>> Thursday, February 19, 2015
Are you deficient in magnesium? That’s a question no doctor has ever asked me. I’ve never had a test, but I show many of the signs, including fatigue, weakness, anxiety, and pesky irritability. That sounds like me, right? OK. I’ll go easy on myself, but I definitely feel tired and anxious often. So, I’ve been looking into magnesium as a possible culprit.
You might be surprised to learn that magnesium is necessary for over 300 reactions in the human body. It’s also been credited with helping ease migraines, muscle spasms and cramps, and even morning sickness, among other ailments. But the situation is more complicated than getting just enough magnesium -- it’s creating an ideal balance with calcium as well.
- Calcium excites nerves while magnesium calms them down.
- Calcium makes muscles contract while magnesium lets them relax.
- Calcium helps blood clot while magnesium keeps it flowing freely.

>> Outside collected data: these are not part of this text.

-- ==== Sys2Proof/Machine/Time.lean ====
section
/-! DEFINITION. Device time: ticks, steps, launches and triggers (R375 to R399). -/

namespace Sys2Proof.Machine

/-- Setting device time to a count of nanoseconds; seconds wrap modulo 2^48 (R376). -/
def TimeUnit.setNow (t : TimeUnit) (n : Nat) : TimeUnit :=
  { t with sec := BitVec.ofNat 48 (n / 1000000000), ns := n % 1000000000 }

/-- The nanosecond count brought below 10^9 (R376). -/
def TimeUnit.rollover (t : TimeUnit) : TimeUnit :=
  if 1000000000 ≤ t.ns then { t with sec := t.sec + BitVec.ofNat 48 (t.ns / 1000000000), ns := t.ns % 1000000000 } else t

/-- A pending increment takes effect (R379). -/
def TimeUnit.applyInc (t : TimeUnit) : TimeUnit :=
  match t.incPend with
  | none => t
  | some v => { t with inc := v, incPend := none }

/-- The increment of one tick: nanoseconds and fraction together (R376). -/
def TimeUnit.addInc (t : TimeUnit) (inc : Nat) : TimeUnit :=
  let f := t.frac.toNat + inc
  { t with ns := t.ns + f / 2 ^ 32, frac := BitVec.ofNat 32 f }

/-- Registers of a trigger (R401). -/
def oTrig (n o : Nat) : Nat := oTime (0x100 + 0x20 * n + o)

/-- START of a trigger in ns. -/
def State.trigStart (s : State) (n : Nat) : Nat :=
  ((s.reg (oTrig n 8)).toNat + s.regF (oTrig n 0xC) 0 16 * 2 ^ 32) * 1000000000 + (s.reg (oTrig n 4)).toNat
/-- PERIOD of a trigger. -/
def State.trigPeriod (s : State) (n : Nat) : Nat := (s.reg (oTrig n 0x10)).toNat
/-- COUNT of a trigger; 0 is unlimited, PERIOD 0 a single pulse (R397). -/
def State.trigCount (s : State) (n : Nat) : Nat := if s.trigPeriod n = 0 then 1 else (s.reg (oTrig n 0x18)).toNat
/-- Start of edge `k`. -/
def State.edge (s : State) (n k : Nat) : Nat := s.trigStart n + k * s.trigPeriod n
/-- A trigger's state. -/
def State.trig (s : State) (n : Nat) : Trig := s.time.trig.getD n ⟨false, 0, none⟩
/-- Replacing a trigger's state. -/
def State.setTrig (s : State) (n : Nat) (t : Trig) : State := { s with time := { s.time with trig := s.time.trig.set n t } }

/-- Edges from `k` on that start before `t1`, within COUNT (R399). -/
def State.edgesBefore (s : State) (n k t1 : Nat) : Nat :=
  let p := s.trigPeriod n
  let upTo := if t1 ≤ s.trigStart n then 0 else if p = 0 then 1 else (t1 - s.trigStart n - 1) / p + 1
  let top := if s.trigCount n = 0 then upTo else min upTo (s.trigCount n)
  top - k

/-- The series after `m` more edges: it ends when COUNT is used up. -/
def State.trigAfter (s : State) (n m : Nat) (e : Option Nat) : State :=
  let t := s.trig n
  s.setTrig n ⟨t.active && !(s.trigCount n ≠ 0 && decide (s.trigCount n ≤ t.next + m)), t.next + m, e⟩

/-- Every pulse that a forward step passes is skipped; a pulse in progress keeps its length (R399). -/
def State.skipPulses (s : State) (n : Nat) (step : Int) (t1 : Nat) : State :=
  let t := s.trig n
  let e := t.pulseEnd.map fun v => ((v : Int) + step).toNat
  if t.active && decide (0 < step) then
    let m := s.edgesBefore n t.next t1
    (if m = 0 then s else s.count (oTrig n 0x1C) m).trigAfter n m e
  else s.setTrig n { t with pulseEnd := e }

/-- Launches that a forward step passes are late (R396). -/
def State.lateLaunches (s : State) (t0 t1 : Nat) : State :=
  let mark := fun (l : Launch) => { l with late := l.late || decide (t0 < l.time ∧ l.time < t1) }
  { s with time := { s.time with launch := s.time.launch.map fun (e : Nat × List Launch) => (e.1, e.2.map mark) } }

/-- A pending step (R380, R382, R387, R396, R399). -/
def State.applyStep (s : State) : State :=
  match s.time.stepPend with
  | none => s
  | some d =>
    let t0 := s.now
    let t1 := ((t0 : Int) + d).toNat
    let s1 := { s with time := { (s.time.setNow t1) with stepPend := none, stepSum := s.time.stepSum + d, coarse := false } }
    (List.range 8).foldl (fun s n => s.skipPulses n d t1) (s1.lateLaunches t0 t1)

/-- Pulses that have lasted WIDTH end (R397). -/
def State.endPulses (s : State) : State :=
  let now := s.now
  { s with time := { s.time with trig := s.time.trig.map fun (t : Trig) =>
      { t with pulseEnd := t.pulseEnd.filter fun e => decide (now < e) } } }

/-- One tick: REFCLK, or AOCLK in S1 (R376, R379 to R381, R387): the new increment, the seconds, then the step. -/
def State.timeTick (s : State) : State :=
  let inc := fun (t : TimeUnit) => if s.power.s1 then t.aoInc else t.inc.toNat
  let t := s.time.applyInc
  let s1 := { s with time := (t.addInc (inc t)).rollover }
  s1.applyStep.endPulses

/-- TIME_INC_APPLY (R379). -/
def execTimeIncApply (s : State) : Host.Outcome State Fault Refusal := .next { s with time := s.time.applyInc }

/-- TIME_STEP_APPLY (R380 to R382, R399). -/
def execTimeStepApply (s : State) : Host.Outcome State Fault Refusal := .next s.applyStep

/-- SECONDS_ROLLOVER (R376). -/
def execSecondsRollover (s : State) : Host.Outcome State Fault Refusal := .next { s with time := s.time.rollover }

/-! Launches. -/

/-- Egress stamp of a MAC for a start-frame delimiter at capture `t` (R383, R384). -/
def State.egress (s : State) (m t : Nat) : Nat := ((t : Int) + sext 16 (s.regF (oTime (0x40 + 4 * m)) 16 16)).toNat

/-- A forwarded frame with the residence time added to correctionField (R391, R392). -/
def PtpFwd.corrected (p : PtpFwd) (egress : Nat) : List Byte :=
  if p.correct then splice p.frame 22 (beBytes 8 (code 64 ((fldBE p.frame 22 8 : Int) + ((egress : Int) - p.ingress) * 65536)))
  else p.frame

/-- Whether a launch is due (R394 to R396). -/
def Launch.due (l : Launch) (now : Nat) : Bool := l.late || decide (l.time ≤ now)

/-- Device time of a launched frame's start-frame delimiter (R395): within 6.4 ns from its launch time, at the capture `t` where that
lies so and otherwise at a free place of that window; a late one, or one with launch time 0, leaves at `t`. -/
def Launch.sfd (l : Launch) (t : Nat) (w : Word) : Nat :=
  if l.late || decide (l.time = 0) then t else if t ≤ l.time + 6 then t else l.time + w.toNat % 7

/-- A frame leaves a MAC, under transmit MACsec where the MAC protects what it sends (R313, R393; notes/assumptions/77). -/
def State.sendFrame (s : State) (m : Fin 8) (fr : List Byte) : State :=
  if Config.macTxSecured m.val then
    let pn := s.time.txPn.getD m.val 1
    { s with time := { s.time with sent := s.time.sent ++ [(m, Config.gcmSeal m.val (BitVec.ofNat 32 pn) fr)],
                                   txPn := s.time.txPn.set m.val (pn + 1) } }
  else { s with time := { s.time with sent := s.time.sent ++ [(m, fr)] } }

/-- LAUNCH_TRANSMIT (R390 to R396) of a MAC in the block period that begins `e.phase` 1/32 after the last tick: the first launched frame that
is due, else the first forwarded one. -/
def execLaunchTransmit (e : UnitAt) (s : State) : Host.Outcome State Fault Refusal :=
  let q := (tfind s.time.launch e.unit.val).getD []
  let t := s.capture e.phase.val
  let fwd := fun (s : State) =>
    match s.time.fwd.find? fun p => decide (p.mac = e.unit) with
    | none => s
    | some p =>
      ({ s with time := { s.time with fwd := s.time.fwd.erase p } }).sendFrame e.unit (p.corrected (s.egress e.unit.val t))
  .next (match q with
    | [] => fwd s
    | l :: rest =>
      if l.due t then
        let w := s.fresh
        let s1 := ({ w.2 with time := { s.time with launch := tput s.time.launch e.unit.val rest } }).sendFrame e.unit l.frame
        if l.event then
          s1.notice l.part 0x4003 (if l.late then .late else .ok)
            (leBytes 1 e.unit.val ++ leBytes 3 0 ++ leBytes 4 l.tag.toNat ++ timeBytes (s.egress e.unit.val (l.sfd t w.1)))
        else s1
      else fwd s)

/-- TRIG_PULSE (R397), `e.phase` 1/32 of a period after the last tick: the next edge has fallen due, its pulse starts and lasts WIDTH. -/
def execTrigPulse (e : UnitAt) (s : State) : Host.Outcome State Fault Refusal :=
  let t := s.trig e.unit.val
  let at' := s.capture e.phase.val
  .next (if t.active && decide (s.edge e.unit.val t.next ≤ at') && !s.power.s1 then
      s.trigAfter e.unit.val 1 (some (at' + (s.reg (oTrig e.unit.val 0x14)).toNat))
    else s)

/-- Level of a TRIG pin (R387, R397): POL 0 pulses high, POL 1 pulses low; in S1 it is at its inactive level. -/
def State.trigLevel (s : State) (n : Nat) : Bool := ((s.trig n).pulseEnd.isSome && !s.power.s1) != (s.reg (oTrig n 0)).getLsbD 1

end Sys2Proof.Machine
end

Then comes supplementation, which can be taken in many different forms.
// 1: Epsom Salts
Epsom salts present a great way to absorb magnesium sulfate through the skin. You can add a few cups to your bath or a bit to a foot soak and melt aches + pains away. It’s also a readily available and inexpensive option.
// 2: Magnesium Oil
You can also make your own Magnesium Oil by combining 1/2 cup magnesium chloride flakes with 1/2 cup distilled water (boiled). You can store this mixture up to 6 months. Or you can buy magnesium oil at health food stores or online. Studies haven’t entirely caught up with taking magnesium this way (it’s called “transdermal therapy”), but a lot of people prefer to absorb it through the skin.
// 3: Supplement Pills
Then comes pills. There are a number of magnesium supplements on the market today. One I’ve heard good things about is Slow Mag, which also contains calcium -- working at that better balance I mentioned earlier. I’ve noticed that magnesium supplements tend to be categorized as helping anxiety and having a calming effect -- you might find it in some stores in that particular section (like at GNC, which is where I recently saw it).
// 4: Supplement Powders
I’m still learning more about it, but I learned from a quick Instagram that many of you are already taking a magnesium supplement called Natural Calm as part of your everyday routine. I picked up a tub of this stuff the other day, and I’m interested to see how it works for me. It’s a powder that you absorb into water and drink. You start by taking about a 1/2 teaspoon each day and work up to around 2 teaspoons or 325 mg of magnesium (81% of the daily recommended value).
The last time I visited with my midwife, we chatted about magnesium because I have read it might be helpful with irritable uterus (calms muscle contractions). Of course, I’m always thinking ahead because I’d love to never experience that whole thing again. So, we decided I’d start trying the supplement before pregnancy and see if it agrees with me. She hadn’t heard of its application in that area but says she regularly recommends magnesium to her pregnant patients who have muscle cramps and other issues. I’ll be sure to report back how it’s working.
Anecdotally, I did have a really great night sleep the last few nights, and that’s an area where I’ve been having some trouble lately.
Do you take magnesium? What has your experience been? Any suggestions you don’t see outlined here?